It is common practice that colleges will review financial information from a Schedule C, K-1, or other sources and add back deductions which are perceived to be paper losses (such as depreciation) or discretionary expenses.
I am sorry that you did not know this, but it appears that there are business deductions that IRS allows but that the UVA would rather not subsidize.
Keep in mind that when people put money back into a business, such as for the purchase of equipment, vehicles, or real estate, they consider it an investment. So they may be able to write off the expenses, but the goal is to make the business more profitable in the future … when IRS will theoretically reap the benefits as well.

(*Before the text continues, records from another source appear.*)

-- ==== Sys2Proof/Machine/ByteTransfer.lean ====
section
/-! DEFINITION. byte_shifter_lsb_first: WRBYTE, RDBYTE (spec/43_byte_transfer.md). Each meaning is the accept
effect; the 600 busy ticks that follow are `advance` (spec/10_state.md R27, R44). -/

namespace Sys2Proof.Machine

/-- WRBYTE imm: "`seq <- (WRBYTE, 0, 0, 0)`, `SH <- imm`" (spec/43_byte_transfer.md R196). -/
def execWrbyte (imm : Byte) (s : State) : Host.Outcome State Fault Refusal :=
  acceptBus .wrbyte (some imm) s

/-- RDBYTE: "`seq <- (RDBYTE, 0, 0, 0)`; `SH` is not changed at acceptance"
(spec/43_byte_transfer.md R197). -/
def execRdbyte (s : State) : Host.Outcome State Fault Refusal := acceptBus .rdbyte none s

end Sys2Proof.Machine
end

But when business owners have children in college, then they are making a choice as to whether to invest dollars into their business or their children’s educations. It could be smart planning for a business owner to reduce their income by investing more $$ to grow their business and at the same time qualify for more need-based aid dollars for their child – but also something that the college might not want to subsidize with its grant dollars.
I understand from your posts that you only have a very small fractional interest in the business, and thus probably no meaningful role in determining how business money is spent … but that still doesn’t change the fact that your son’s college doesn’t want to subsidize those expenses or deductions.
There is such a thing as admit/deny but that really applies to cases where colleges don’t promise to meet need for all students. In your case the problem is that the college doesn’t agree that your “need” is the same as you feel it is --or as shown on your FAFSA.
FAFSA doesn’t consider home equity or assets of a parent-owned business with less than 100 employees – but CSS/IDOC does take information about both.